» **Aim of the exercise**:
Search the entries for lines that contain the word "deliverTp", and report each one found.

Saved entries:

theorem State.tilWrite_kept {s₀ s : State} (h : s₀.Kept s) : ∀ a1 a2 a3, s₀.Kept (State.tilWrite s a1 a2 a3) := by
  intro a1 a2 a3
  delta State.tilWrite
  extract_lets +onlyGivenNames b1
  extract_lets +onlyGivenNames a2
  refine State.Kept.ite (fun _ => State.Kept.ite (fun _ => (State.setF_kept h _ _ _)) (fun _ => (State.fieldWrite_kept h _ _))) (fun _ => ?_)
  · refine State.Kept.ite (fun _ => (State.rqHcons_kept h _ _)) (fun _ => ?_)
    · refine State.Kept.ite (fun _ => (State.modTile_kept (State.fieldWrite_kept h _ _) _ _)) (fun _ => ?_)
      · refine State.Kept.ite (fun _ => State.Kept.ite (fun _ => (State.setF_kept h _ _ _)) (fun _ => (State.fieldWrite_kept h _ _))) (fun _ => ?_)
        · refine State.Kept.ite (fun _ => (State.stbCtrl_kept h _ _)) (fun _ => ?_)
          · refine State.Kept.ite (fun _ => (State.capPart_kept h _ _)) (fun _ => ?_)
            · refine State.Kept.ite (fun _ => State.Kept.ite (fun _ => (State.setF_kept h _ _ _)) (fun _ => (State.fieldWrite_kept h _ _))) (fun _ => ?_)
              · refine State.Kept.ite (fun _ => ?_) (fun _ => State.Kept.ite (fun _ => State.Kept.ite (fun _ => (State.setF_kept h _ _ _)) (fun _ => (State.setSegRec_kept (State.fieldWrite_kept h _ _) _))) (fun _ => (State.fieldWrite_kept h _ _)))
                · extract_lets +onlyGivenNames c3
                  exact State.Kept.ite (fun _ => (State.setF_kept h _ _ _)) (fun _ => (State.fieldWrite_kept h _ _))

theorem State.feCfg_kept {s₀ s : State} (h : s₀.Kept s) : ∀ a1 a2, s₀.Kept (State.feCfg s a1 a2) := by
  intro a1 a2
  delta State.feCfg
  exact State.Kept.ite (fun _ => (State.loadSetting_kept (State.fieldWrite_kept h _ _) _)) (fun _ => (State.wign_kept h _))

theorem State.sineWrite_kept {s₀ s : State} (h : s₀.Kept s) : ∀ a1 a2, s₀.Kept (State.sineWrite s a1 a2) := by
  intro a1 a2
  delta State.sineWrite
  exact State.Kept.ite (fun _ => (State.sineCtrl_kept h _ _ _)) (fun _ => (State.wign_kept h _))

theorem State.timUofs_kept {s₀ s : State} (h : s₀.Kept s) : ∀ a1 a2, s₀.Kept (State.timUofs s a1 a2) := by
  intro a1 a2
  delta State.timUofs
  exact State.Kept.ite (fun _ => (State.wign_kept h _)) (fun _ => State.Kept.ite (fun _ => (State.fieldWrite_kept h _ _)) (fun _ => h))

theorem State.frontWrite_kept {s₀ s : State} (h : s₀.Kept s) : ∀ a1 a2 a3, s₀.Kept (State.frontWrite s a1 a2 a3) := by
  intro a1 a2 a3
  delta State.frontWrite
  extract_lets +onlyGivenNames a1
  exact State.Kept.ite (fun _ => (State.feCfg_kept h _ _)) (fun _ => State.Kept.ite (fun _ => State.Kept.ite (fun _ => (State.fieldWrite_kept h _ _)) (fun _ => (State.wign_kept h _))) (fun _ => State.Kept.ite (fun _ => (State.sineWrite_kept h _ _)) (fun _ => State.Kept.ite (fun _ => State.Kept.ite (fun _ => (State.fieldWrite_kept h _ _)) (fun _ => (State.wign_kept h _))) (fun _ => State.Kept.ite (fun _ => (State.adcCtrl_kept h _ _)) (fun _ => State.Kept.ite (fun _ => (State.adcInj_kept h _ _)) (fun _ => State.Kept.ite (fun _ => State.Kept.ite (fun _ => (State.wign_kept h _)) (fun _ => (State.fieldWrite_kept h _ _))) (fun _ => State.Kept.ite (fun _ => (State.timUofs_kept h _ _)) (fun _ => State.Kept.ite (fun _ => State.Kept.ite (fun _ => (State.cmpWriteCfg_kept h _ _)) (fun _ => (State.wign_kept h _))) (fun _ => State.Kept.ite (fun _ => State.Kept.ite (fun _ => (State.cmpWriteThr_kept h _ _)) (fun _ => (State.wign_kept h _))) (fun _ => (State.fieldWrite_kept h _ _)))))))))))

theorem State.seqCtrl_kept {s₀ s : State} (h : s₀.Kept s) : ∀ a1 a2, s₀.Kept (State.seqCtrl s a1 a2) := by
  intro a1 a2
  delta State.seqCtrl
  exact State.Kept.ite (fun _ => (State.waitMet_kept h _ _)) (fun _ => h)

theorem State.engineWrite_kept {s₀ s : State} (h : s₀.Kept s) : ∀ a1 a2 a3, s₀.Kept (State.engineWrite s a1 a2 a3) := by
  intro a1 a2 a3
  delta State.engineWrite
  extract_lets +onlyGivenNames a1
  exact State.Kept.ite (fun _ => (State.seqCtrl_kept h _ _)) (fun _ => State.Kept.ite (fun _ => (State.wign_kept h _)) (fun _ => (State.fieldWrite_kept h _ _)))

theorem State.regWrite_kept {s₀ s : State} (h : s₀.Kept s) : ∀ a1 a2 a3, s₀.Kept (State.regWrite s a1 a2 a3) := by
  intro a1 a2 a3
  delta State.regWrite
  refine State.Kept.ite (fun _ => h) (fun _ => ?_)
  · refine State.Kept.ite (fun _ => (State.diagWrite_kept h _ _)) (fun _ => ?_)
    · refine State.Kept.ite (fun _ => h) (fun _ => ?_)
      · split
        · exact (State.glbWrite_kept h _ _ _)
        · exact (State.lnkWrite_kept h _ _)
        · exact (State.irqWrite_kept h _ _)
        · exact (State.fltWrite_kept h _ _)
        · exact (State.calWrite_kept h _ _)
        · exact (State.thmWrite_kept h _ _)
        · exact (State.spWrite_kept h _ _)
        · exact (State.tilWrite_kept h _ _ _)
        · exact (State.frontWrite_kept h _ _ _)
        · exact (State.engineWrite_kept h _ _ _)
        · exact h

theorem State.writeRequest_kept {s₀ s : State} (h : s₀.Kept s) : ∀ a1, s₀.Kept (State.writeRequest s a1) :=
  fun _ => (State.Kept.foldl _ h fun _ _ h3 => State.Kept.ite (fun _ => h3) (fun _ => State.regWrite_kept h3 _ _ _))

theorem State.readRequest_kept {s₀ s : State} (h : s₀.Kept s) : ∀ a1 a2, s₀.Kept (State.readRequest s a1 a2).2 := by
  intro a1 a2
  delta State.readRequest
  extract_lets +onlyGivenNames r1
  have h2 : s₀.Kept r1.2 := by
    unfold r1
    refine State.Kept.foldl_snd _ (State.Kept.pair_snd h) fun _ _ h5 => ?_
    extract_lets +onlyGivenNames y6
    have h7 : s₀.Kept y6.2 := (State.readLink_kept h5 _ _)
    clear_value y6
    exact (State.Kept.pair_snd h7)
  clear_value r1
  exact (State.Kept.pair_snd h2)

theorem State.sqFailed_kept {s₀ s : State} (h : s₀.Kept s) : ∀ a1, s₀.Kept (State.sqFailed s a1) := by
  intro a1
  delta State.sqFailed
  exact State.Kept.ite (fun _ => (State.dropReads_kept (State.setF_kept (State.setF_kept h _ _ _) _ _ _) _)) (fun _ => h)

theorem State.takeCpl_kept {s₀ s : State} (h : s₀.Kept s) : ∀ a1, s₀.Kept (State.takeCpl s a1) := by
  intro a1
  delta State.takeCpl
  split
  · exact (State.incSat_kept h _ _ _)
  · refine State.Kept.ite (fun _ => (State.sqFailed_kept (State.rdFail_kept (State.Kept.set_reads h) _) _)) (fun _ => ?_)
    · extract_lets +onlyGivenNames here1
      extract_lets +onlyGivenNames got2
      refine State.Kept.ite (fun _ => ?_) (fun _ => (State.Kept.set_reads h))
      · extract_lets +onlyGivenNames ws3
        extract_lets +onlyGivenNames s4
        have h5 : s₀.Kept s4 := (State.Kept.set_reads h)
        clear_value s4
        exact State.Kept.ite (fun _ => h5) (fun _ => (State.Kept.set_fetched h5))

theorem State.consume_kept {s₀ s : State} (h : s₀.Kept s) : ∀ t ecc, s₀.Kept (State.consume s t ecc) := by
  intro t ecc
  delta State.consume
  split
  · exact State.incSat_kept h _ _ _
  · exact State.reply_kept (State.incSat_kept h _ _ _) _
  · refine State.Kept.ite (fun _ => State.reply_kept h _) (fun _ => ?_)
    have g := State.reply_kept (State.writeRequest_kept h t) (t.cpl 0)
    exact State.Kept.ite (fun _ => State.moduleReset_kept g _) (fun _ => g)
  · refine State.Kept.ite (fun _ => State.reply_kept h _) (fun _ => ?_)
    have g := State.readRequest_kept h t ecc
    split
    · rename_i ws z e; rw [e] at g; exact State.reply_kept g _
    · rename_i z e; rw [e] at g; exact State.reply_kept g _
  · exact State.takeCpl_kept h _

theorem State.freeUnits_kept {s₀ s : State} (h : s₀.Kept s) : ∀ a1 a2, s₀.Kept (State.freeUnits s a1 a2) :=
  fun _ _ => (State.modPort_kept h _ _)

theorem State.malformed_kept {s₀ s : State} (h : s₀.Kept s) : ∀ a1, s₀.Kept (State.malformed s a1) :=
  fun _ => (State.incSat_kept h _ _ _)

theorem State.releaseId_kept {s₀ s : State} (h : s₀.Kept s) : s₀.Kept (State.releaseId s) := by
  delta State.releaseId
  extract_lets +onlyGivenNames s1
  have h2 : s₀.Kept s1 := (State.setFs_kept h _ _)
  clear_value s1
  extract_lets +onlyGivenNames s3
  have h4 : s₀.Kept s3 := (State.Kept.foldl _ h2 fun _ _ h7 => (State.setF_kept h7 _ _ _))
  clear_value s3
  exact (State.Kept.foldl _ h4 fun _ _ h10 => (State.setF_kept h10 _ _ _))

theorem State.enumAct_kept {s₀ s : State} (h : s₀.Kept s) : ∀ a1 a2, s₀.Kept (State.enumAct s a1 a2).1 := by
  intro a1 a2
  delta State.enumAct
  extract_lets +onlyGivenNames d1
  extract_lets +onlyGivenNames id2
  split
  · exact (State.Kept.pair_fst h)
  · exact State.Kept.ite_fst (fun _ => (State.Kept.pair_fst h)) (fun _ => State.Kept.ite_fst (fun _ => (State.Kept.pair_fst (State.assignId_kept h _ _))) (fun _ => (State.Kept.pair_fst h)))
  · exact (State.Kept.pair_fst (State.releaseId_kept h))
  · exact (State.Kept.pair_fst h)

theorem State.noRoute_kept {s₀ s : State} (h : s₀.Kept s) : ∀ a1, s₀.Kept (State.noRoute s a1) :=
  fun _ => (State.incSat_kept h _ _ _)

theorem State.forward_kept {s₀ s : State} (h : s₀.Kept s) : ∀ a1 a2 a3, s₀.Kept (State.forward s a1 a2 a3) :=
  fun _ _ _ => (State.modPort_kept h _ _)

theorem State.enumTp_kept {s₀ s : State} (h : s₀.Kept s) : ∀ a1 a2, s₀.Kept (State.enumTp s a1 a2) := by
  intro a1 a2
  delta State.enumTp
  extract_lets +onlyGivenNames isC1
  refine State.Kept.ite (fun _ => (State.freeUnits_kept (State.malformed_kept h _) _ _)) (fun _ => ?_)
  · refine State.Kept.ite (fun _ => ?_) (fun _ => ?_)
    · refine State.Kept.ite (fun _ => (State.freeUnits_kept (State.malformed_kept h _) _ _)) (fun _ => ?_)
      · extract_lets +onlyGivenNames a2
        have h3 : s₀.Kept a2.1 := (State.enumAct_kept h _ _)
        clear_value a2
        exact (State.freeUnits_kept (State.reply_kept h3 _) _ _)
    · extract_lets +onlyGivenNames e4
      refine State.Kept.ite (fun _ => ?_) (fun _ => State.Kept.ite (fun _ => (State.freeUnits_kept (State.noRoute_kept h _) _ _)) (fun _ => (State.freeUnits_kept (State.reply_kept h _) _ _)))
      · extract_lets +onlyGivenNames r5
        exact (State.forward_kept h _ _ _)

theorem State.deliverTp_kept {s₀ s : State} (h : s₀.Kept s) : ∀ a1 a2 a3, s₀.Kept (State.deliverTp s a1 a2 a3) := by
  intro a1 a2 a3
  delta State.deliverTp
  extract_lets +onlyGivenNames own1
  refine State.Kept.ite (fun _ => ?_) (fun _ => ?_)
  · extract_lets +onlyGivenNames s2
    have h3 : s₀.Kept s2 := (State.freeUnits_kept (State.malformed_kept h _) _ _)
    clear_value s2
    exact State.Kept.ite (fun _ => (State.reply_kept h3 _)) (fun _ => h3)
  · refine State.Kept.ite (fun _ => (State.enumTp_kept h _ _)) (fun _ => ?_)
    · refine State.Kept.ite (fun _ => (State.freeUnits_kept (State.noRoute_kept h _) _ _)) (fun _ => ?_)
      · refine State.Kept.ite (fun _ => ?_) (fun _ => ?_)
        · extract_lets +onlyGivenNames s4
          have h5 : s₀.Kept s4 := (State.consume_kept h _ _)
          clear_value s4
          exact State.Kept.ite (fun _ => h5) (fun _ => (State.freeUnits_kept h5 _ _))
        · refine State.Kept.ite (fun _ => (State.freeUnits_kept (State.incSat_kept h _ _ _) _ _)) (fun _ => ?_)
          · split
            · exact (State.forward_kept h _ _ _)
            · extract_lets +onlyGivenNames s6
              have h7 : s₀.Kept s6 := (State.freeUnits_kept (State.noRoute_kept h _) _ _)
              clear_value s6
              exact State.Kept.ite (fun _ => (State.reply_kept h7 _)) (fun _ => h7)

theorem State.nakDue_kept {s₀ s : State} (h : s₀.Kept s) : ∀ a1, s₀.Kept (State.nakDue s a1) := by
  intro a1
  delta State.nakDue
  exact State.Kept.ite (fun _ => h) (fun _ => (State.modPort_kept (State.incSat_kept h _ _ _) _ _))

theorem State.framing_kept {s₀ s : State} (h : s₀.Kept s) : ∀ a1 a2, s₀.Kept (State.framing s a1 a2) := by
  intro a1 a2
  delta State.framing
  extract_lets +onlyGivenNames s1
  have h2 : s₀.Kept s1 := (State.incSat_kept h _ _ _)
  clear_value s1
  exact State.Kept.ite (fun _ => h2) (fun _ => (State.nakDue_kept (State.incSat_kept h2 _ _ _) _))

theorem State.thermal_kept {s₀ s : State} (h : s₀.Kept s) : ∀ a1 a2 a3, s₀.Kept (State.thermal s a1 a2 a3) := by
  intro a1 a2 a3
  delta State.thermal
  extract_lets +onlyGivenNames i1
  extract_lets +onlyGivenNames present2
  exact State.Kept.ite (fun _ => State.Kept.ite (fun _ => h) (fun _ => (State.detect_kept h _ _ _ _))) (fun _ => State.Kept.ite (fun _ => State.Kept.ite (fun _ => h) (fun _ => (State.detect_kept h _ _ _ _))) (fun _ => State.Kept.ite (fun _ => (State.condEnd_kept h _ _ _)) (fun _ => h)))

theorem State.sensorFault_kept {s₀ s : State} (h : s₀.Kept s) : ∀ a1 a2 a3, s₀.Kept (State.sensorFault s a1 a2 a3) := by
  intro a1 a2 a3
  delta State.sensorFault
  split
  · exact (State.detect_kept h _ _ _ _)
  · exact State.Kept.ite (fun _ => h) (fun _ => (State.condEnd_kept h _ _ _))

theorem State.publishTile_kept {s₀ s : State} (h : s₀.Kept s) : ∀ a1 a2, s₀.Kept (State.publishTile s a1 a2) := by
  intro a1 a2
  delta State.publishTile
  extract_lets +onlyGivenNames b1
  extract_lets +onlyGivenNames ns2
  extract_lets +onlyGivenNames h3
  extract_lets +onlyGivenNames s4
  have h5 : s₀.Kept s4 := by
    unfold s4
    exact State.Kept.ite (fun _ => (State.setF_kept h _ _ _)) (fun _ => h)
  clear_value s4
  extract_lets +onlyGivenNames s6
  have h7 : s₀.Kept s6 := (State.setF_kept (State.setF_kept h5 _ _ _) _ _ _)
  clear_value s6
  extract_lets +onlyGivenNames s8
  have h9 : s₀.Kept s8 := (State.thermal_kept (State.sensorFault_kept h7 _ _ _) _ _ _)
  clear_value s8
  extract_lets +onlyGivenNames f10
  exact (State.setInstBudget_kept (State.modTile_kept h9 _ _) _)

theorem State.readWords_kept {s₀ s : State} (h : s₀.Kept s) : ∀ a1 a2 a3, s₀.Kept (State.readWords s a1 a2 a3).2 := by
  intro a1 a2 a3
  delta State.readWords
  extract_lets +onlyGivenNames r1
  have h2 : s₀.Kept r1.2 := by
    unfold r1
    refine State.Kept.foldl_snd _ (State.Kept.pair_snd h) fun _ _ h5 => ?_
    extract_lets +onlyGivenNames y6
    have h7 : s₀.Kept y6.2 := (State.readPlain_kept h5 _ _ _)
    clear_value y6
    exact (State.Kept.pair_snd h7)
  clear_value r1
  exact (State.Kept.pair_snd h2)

» **Your solution**:
theorem State.deliverTp_kept {s₀ s : State} (h : s₀.Kept s) : ∀ a1 a2 a3, s₀.Kept (State.deliverTp s a1 a2 a3) := by
  delta State.deliverTp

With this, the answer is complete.